*** Data for processing
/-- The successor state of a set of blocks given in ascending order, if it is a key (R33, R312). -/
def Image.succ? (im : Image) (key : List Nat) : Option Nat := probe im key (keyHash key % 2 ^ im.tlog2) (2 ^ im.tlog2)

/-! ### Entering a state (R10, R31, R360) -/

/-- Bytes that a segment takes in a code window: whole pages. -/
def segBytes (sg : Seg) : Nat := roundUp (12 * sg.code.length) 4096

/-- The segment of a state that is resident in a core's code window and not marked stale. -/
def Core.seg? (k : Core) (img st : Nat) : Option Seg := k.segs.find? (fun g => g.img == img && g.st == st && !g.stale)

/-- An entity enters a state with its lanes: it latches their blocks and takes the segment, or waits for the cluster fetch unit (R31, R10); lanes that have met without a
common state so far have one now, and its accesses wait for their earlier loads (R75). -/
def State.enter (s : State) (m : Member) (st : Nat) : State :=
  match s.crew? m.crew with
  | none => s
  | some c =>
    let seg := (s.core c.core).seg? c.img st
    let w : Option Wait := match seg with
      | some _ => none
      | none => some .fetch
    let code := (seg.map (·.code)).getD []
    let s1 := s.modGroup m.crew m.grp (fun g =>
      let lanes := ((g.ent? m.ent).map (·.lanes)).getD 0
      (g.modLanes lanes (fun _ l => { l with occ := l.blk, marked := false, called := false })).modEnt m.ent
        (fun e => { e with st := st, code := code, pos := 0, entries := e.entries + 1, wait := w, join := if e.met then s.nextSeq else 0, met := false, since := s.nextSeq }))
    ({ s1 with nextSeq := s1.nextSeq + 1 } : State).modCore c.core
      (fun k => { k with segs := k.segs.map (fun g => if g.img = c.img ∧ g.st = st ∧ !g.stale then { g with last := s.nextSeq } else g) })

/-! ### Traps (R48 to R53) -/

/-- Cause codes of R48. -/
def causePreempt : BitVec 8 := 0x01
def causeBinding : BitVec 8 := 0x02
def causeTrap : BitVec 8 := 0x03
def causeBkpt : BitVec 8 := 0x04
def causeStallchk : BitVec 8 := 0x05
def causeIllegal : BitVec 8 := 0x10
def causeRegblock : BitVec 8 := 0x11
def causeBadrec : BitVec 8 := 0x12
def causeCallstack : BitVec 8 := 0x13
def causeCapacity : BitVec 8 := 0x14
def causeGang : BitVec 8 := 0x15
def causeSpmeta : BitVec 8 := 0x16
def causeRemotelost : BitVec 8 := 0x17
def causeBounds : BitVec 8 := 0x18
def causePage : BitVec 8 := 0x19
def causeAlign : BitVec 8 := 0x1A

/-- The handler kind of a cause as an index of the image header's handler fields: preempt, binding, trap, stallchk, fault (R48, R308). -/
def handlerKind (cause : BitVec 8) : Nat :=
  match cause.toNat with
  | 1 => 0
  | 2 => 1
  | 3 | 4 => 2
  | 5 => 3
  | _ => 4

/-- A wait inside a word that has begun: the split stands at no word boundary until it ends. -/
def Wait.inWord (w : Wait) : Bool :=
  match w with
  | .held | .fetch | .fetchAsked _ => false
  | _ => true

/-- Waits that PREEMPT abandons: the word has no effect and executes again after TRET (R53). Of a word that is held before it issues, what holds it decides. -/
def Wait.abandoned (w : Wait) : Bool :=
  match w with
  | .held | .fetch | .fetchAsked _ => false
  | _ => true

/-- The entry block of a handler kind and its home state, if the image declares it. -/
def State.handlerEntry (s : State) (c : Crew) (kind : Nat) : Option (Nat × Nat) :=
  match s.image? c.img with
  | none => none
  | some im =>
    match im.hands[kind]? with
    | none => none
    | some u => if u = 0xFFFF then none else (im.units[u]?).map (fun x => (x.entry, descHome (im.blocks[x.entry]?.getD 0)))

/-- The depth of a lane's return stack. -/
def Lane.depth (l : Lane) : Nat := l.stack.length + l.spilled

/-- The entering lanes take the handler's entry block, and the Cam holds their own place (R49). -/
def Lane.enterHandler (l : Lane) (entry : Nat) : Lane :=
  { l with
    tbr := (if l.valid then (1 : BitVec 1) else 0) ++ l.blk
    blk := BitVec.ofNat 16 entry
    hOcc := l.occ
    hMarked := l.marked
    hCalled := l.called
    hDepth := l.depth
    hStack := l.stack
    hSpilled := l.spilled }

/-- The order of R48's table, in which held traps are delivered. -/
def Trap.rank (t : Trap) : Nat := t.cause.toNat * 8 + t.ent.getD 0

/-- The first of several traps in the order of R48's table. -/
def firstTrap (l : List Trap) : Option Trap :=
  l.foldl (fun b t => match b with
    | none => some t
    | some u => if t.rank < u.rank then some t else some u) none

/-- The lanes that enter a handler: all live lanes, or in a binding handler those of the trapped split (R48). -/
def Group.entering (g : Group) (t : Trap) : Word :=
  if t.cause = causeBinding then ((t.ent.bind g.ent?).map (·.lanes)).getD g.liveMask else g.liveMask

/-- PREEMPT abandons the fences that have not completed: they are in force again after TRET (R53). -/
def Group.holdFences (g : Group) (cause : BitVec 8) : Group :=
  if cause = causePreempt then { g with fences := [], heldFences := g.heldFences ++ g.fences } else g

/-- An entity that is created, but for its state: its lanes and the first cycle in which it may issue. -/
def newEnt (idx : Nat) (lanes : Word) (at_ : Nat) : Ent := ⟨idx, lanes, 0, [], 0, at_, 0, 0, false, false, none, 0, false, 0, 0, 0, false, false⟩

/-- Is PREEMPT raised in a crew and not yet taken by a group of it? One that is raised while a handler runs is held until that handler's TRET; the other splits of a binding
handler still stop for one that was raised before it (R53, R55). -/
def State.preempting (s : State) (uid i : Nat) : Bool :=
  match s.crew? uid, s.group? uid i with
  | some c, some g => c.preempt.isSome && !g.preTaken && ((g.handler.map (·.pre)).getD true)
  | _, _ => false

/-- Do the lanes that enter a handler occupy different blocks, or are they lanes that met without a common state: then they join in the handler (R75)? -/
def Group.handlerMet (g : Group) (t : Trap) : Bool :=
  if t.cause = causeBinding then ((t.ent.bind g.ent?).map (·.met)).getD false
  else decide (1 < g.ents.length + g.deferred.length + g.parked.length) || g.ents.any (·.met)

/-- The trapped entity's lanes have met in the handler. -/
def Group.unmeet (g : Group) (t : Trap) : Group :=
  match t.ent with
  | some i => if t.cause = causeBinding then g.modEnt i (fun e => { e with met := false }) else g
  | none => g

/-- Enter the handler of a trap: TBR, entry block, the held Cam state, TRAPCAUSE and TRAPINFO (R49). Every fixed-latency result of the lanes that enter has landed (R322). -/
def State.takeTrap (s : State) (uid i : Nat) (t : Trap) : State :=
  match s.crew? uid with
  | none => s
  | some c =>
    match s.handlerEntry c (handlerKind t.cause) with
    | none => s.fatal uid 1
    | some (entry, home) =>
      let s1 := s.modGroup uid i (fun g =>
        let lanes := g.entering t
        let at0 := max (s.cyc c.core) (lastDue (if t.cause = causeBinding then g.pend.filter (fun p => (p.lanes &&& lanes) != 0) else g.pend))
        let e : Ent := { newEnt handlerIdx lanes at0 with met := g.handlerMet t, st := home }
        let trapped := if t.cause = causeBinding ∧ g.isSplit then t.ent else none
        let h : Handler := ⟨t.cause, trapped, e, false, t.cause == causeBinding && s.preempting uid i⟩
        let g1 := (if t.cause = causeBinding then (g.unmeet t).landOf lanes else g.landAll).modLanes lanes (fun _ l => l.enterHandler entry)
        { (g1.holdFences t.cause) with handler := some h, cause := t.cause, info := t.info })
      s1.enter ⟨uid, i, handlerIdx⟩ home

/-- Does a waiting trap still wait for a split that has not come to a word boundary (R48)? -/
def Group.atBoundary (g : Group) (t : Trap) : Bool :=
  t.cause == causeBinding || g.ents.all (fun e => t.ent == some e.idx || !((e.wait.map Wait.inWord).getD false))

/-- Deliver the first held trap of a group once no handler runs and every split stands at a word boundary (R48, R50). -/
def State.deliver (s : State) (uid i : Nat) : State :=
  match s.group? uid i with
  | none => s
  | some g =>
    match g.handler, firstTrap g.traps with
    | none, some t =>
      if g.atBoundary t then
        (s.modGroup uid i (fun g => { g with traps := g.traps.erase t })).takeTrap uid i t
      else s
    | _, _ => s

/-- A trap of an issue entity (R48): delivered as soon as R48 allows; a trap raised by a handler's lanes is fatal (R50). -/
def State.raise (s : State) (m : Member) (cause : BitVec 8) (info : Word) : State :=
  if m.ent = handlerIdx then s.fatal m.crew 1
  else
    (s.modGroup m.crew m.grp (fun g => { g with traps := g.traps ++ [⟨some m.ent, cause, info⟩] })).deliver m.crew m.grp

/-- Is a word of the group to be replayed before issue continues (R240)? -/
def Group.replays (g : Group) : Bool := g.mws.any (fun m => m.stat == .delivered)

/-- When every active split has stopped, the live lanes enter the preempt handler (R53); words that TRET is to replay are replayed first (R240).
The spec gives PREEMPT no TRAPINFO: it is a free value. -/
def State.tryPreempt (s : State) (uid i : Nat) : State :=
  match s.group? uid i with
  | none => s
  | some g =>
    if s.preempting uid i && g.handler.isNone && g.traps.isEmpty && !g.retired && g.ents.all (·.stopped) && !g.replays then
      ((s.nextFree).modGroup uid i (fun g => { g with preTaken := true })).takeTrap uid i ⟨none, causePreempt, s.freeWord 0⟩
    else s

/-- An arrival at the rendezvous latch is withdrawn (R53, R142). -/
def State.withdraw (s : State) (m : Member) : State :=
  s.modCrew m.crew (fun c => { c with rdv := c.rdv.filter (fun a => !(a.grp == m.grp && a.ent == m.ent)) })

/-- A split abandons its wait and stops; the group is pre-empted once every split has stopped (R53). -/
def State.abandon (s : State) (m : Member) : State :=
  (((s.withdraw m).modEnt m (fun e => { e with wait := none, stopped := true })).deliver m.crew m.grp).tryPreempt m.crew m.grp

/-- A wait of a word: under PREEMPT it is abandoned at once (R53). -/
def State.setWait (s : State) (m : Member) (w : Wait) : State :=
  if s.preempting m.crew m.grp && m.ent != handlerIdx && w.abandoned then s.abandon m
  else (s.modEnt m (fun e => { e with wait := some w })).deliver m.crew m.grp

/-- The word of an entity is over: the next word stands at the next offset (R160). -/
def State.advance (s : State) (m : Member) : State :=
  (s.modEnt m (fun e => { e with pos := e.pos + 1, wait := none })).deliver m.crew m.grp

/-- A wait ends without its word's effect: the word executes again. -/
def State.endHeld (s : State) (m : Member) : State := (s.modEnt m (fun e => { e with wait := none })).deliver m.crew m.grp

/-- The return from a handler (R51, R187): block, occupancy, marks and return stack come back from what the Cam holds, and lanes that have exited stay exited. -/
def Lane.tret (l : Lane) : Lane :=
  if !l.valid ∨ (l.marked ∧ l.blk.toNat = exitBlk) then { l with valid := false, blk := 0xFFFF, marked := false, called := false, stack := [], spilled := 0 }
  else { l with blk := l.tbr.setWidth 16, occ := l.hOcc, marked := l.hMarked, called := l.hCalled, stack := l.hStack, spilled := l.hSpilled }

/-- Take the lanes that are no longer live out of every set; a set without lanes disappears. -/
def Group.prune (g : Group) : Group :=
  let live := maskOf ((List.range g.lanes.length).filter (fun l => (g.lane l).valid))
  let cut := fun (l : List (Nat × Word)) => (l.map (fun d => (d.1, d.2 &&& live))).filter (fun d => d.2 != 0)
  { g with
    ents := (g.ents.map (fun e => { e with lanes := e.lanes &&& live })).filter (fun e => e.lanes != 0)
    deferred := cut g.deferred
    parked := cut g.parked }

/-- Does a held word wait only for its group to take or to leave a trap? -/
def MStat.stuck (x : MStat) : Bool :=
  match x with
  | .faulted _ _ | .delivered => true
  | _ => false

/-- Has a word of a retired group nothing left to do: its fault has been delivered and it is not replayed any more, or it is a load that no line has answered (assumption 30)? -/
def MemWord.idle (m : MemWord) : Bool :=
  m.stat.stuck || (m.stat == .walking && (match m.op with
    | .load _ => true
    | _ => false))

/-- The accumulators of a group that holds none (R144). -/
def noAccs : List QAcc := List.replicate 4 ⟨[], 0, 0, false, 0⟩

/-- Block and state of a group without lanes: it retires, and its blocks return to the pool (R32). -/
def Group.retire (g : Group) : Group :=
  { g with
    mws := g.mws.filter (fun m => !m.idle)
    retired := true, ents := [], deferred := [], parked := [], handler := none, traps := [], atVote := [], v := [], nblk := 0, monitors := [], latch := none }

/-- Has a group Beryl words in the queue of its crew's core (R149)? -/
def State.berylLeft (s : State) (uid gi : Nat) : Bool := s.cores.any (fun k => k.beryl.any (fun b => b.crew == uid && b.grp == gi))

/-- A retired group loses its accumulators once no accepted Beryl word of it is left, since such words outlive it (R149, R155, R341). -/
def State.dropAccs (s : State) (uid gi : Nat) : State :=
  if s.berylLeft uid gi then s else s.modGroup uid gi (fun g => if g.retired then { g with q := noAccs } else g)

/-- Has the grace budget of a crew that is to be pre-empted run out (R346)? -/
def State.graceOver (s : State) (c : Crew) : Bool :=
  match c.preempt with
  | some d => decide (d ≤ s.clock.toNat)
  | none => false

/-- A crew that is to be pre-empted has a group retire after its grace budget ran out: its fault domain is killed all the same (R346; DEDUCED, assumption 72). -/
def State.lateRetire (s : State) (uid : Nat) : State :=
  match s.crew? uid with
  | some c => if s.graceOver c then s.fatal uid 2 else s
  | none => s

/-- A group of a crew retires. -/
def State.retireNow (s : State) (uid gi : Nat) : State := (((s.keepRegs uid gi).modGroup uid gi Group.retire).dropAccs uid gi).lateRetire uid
******
*** Data for processing
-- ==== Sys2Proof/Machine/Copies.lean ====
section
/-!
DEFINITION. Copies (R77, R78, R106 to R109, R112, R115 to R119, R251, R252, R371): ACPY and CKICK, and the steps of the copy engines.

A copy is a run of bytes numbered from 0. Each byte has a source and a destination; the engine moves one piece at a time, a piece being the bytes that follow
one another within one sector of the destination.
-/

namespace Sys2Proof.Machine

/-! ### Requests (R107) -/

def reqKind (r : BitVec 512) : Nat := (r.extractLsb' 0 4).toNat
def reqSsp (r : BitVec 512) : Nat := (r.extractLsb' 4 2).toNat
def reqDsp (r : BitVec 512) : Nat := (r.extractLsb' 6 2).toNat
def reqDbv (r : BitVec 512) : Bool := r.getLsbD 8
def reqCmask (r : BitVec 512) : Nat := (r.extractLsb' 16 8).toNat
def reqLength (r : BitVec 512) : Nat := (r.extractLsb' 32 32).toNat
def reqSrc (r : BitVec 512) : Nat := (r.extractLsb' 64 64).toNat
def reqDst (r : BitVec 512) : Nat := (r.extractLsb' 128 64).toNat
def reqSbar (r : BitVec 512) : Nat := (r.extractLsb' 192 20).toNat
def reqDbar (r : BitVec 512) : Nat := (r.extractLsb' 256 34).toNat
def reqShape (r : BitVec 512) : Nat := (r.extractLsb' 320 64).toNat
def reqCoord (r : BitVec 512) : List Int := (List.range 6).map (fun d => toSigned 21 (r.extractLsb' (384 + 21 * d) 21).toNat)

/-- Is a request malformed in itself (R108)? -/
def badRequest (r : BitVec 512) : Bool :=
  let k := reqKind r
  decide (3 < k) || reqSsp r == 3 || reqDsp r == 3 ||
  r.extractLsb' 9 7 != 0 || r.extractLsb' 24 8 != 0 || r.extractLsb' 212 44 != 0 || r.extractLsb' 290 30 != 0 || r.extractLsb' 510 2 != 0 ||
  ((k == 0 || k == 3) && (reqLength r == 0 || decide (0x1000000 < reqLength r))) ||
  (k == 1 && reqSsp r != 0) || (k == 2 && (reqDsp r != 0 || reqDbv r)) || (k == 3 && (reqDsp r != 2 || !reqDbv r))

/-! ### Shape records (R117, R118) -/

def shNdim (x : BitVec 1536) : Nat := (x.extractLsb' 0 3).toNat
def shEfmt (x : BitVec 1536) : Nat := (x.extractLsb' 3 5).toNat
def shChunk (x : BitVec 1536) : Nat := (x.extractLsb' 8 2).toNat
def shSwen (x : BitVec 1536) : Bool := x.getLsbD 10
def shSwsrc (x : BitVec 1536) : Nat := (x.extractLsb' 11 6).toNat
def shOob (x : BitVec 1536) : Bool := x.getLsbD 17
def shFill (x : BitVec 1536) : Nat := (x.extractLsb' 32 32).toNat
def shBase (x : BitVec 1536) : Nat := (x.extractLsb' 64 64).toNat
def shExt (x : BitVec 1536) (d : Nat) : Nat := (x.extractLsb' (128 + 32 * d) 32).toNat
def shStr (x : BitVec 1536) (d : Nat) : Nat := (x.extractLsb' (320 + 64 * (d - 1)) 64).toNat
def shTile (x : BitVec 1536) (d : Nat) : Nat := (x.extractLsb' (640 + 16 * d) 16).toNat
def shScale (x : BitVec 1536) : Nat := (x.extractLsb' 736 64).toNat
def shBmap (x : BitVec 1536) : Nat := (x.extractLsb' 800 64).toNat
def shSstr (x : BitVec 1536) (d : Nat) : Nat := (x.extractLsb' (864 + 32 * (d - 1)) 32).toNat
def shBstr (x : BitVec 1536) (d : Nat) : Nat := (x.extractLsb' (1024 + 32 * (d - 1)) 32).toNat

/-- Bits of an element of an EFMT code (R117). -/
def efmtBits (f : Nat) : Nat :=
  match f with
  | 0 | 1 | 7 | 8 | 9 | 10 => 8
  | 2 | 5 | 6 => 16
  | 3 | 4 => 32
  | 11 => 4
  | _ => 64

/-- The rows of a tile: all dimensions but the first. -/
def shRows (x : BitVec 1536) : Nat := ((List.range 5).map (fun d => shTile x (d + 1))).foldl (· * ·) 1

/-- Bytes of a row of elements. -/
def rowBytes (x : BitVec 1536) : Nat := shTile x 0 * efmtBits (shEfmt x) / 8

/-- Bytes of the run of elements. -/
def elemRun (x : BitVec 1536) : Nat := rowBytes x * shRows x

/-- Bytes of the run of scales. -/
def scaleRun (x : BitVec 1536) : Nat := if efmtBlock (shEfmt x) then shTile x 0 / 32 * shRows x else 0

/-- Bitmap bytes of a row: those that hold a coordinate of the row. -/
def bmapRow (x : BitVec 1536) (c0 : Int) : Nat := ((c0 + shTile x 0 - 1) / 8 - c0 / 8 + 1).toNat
******
# Task directions:
Where a line above holds the word "hSpilled", copy it.

# Task solution:
    hSpilled := l.spilled }
  else { l with blk := l.tbr.setWidth 16, occ := l.hOcc, marked := l.hMarked, called := l.hCalled, stack := l.hStack, spilled := l.hSpilled }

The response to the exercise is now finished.